/-! ## The canonical form (R30, R34) -/

theorem Memory.mem_of_read_ne_unlisted {m : Memory} {a : Nat} (h : m.read a ≠ Memory.unlisted) :
    (a, m.read a) ∈ m := by
  induction m with
  | nil => exact absurd rfl h
  | cons c rest ih =>
    obtain ⟨k, u⟩ := c
    rw [Memory.read] at h ⊢
    split at h
    · subst k
      simp
    · rw [if_neg ‹_›]
      exact List.mem_cons_of_mem _ (ih h)

theorem Memory.read_of_mem {m : Memory} (sorted : m.Pairwise (fun c d => c.1 < d.1)) {c : Nat × Word}
    (listed : c ∈ m) : m.read c.1 = c.2 := by
  induction m with
  | nil => cases listed
  | cons d rest ih =>
    obtain ⟨below, rising⟩ := List.pairwise_cons.mp sorted
    rw [Memory.read]
    rcases List.mem_cons.mp listed with rfl | later
    · exact if_pos rfl
    · rw [if_neg (Nat.ne_of_lt (below c later))]
      exact ih rising later

/-- A canonical memory lists exactly the words that read other than an unlisted one. -/
theorem Memory.mem_iff_read {m : Memory} (h : m.wf) {c : Nat × Word} :
    c ∈ m ↔ m.read c.1 = c.2 ∧ c.2 ≠ Memory.unlisted := by
  obtain ⟨sorted, nonzero⟩ := h
  refine ⟨fun listed => ⟨Memory.read_of_mem sorted listed, nonzero c listed⟩, fun ⟨reads, ne⟩ => ?_⟩
  have listed : (c.1, m.read c.1) ∈ m := Memory.mem_of_read_ne_unlisted (by rwa [reads])
  rwa [reads] at listed

/-- Settles O35: such memories list the same cells, and each lists them by rising address. -/
theorem memoriesThatReadAlikeAreEqual : Obligations.MemoriesThatReadAlikeAreEqual := by
  intro m m' wf wf' alike
  have asymm : Std.Asymm fun c d : Nat × Word => c.1 < d.1 := ⟨fun _ _ => Nat.lt_asymm⟩
  have ⟨sorted, _⟩ := wf
  have ⟨sorted', _⟩ := wf'
  refine sorted.eq_of_mem_iff sorted' fun c => ?_
  rw [Memory.mem_iff_read wf, Memory.mem_iff_read wf', alike]

/-! ## What an instruction stores (R31, R33) -/

theorem registerOp_mem {f : Word → Word → Word} {regA regB : RegIndex} {fieldC : Field16}
    {s t : State} (h : registerOp f regA regB fieldC s = .next t) : t.mem = s.mem := by
  rcases registerOp_cases h with ⟨-, rfl⟩ | ⟨d, -, rfl⟩ <;> rfl

/-- Only a sw stores. -/
theorem exec_mem_of_ne_sw {i : Instr} {s t : State} (h : exec i s = .next t)
    (notSw : ∀ (regA regB : RegIndex) (offset : Field16), i ≠ .sw regA regB offset) :
    t.mem = s.mem := by
  cases i with
  | add => exact registerOp_mem h
  | nor => exact registerOp_mem h
  | lw => rcases execLw_cases h with ⟨-, rfl⟩ | ⟨-, rfl⟩ <;> rfl
  | sw => exact absurd rfl (notSw _ _ _)
  | beq => rcases execBeq_cases h with ⟨-, rfl⟩ | ⟨-, rfl⟩ <;> rfl
  | jalr => rw [execJalr_cases h]; rfl
  | halt => rw [execHalt_cases h]; rfl
  | noop => rw [execNoop_cases h]; rfl

theorem execSw_read_other {regA regB : RegIndex} {offset : Field16} {s t : State}
    (h : execSw regA regB offset s = .next t) {a : Nat}
    (other : (a : Int) ≠ effectiveAddress (s.readReg regA) offset) : t.mem.read a = s.mem.read a := by
  rcases execSw_cases h with ⟨-, rfl⟩ | ⟨inside, rfl⟩
  · rfl
  · obtain ⟨low, -⟩ := (s.inMemory_iff _).mp inside
    exact Memory.read_write_other s.mem _ (by omega)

- [Task item]: Every entry needs to be copied again, word for word.

- [Answer to this problem]:
/-! ## The canonical form (R30, R34) -/

theorem Memory.mem_of_read_ne_unlisted {m : Memory} {a : Nat} (h : m.read a ≠ Memory.unlisted) :
    (a, m.read a) ∈ m := by
  induction m with
  | nil => exact absurd rfl h
  | cons c rest ih =>
    obtain ⟨k, u⟩ := c
    rw [Memory.read] at h ⊢
    split at h
    · subst k
      simp
    · rw [if_neg ‹_›]
      exact List.mem_cons_of_mem _ (ih h)

theorem Memory.read_of_mem {m : Memory} (sorted : m.Pairwise (fun c d => c.1 < d.1)) {c : Nat × Word}
    (listed : c ∈ m) : m.read c.1 = c.2 := by
  induction m with
  | nil => cases listed
  | cons d rest ih =>
    obtain ⟨below, rising⟩ := List.pairwise_cons.mp sorted
    rw [Memory.read]
    rcases List.mem_cons.mp listed with rfl | later
    · exact if_pos rfl
    · rw [if_neg (Nat.ne_of_lt (below c later))]
      exact ih rising later

/-- A canonical memory lists exactly the words that read other than an unlisted one. -/
theorem Memory.mem_iff_read {m : Memory} (h : m.wf) {c : Nat × Word} :
    c ∈ m ↔ m.read c.1 = c.2 ∧ c.2 ≠ Memory.unlisted := by
  obtain ⟨sorted, nonzero⟩ := h
  refine ⟨fun listed => ⟨Memory.read_of_mem sorted listed, nonzero c listed⟩, fun ⟨reads, ne⟩ => ?_⟩
  have listed : (c.1, m.read c.1) ∈ m := Memory.mem_of_read_ne_unlisted (by rwa [reads])
  rwa [reads] at listed

/-- Settles O35: such memories list the same cells, and each lists them by rising address. -/
theorem memoriesThatReadAlikeAreEqual : Obligations.MemoriesThatReadAlikeAreEqual := by
  intro m m' wf wf' alike
  have asymm : Std.Asymm fun c d : Nat × Word => c.1 < d.1 := ⟨fun _ _ => Nat.lt_asymm⟩
  have ⟨sorted, _⟩ := wf
  have ⟨sorted', _⟩ := wf'
  refine sorted.eq_of_mem_iff sorted' fun c => ?_
  rw [Memory.mem_iff_read wf, Memory.mem_iff_read wf', alike]

/-! ## What an instruction stores (R31, R33) -/

theorem registerOp_mem {f : Word → Word → Word} {regA regB : RegIndex} {fieldC : Field16}
    {s t : State} (h : registerOp f regA regB fieldC s = .next t) : t.mem = s.mem := by
  rcases registerOp_cases h with ⟨-, rfl⟩ | ⟨d, -, rfl⟩ <;> rfl

/-- Only a sw stores. -/
theorem exec_mem_of_ne_sw {i : Instr} {s t : State} (h : exec i s = .next t)
    (notSw : ∀ (regA regB : RegIndex) (offset : Field16), i ≠ .sw regA regB offset) :
    t.mem = s.mem := by
  cases i with
  | add => exact registerOp_mem h
  | nor => exact registerOp_mem h
  | lw => rcases execLw_cases h with ⟨-, rfl⟩ | ⟨-, rfl⟩ <;> rfl
  | sw => exact absurd rfl (notSw _ _ _)
  | beq => rcases execBeq_cases h with ⟨-, rfl⟩ | ⟨-, rfl⟩ <;> rfl
  | jalr => rw [execJalr_cases h]; rfl
  | halt => rw [execHalt_cases h]; rfl
  | noop => rw [execNoop_cases h]; rfl

theorem execSw_read_other {regA regB : RegIndex} {offset : Field16} {s t : State}
    (h : execSw regA regB offset s = .next t) {a : Nat}
    (other : (a : Int) ≠ effectiveAddress (s.readReg regA) offset) : t.mem.read a = s.mem.read a := by
  rcases execSw_cases h with ⟨-, rfl⟩ | ⟨inside, rfl⟩
  · rfl
  · obtain ⟨low, -⟩ := (s.inMemory_iff _).mp inside
    exact Memory.read_write_other s.mem _ (by omega)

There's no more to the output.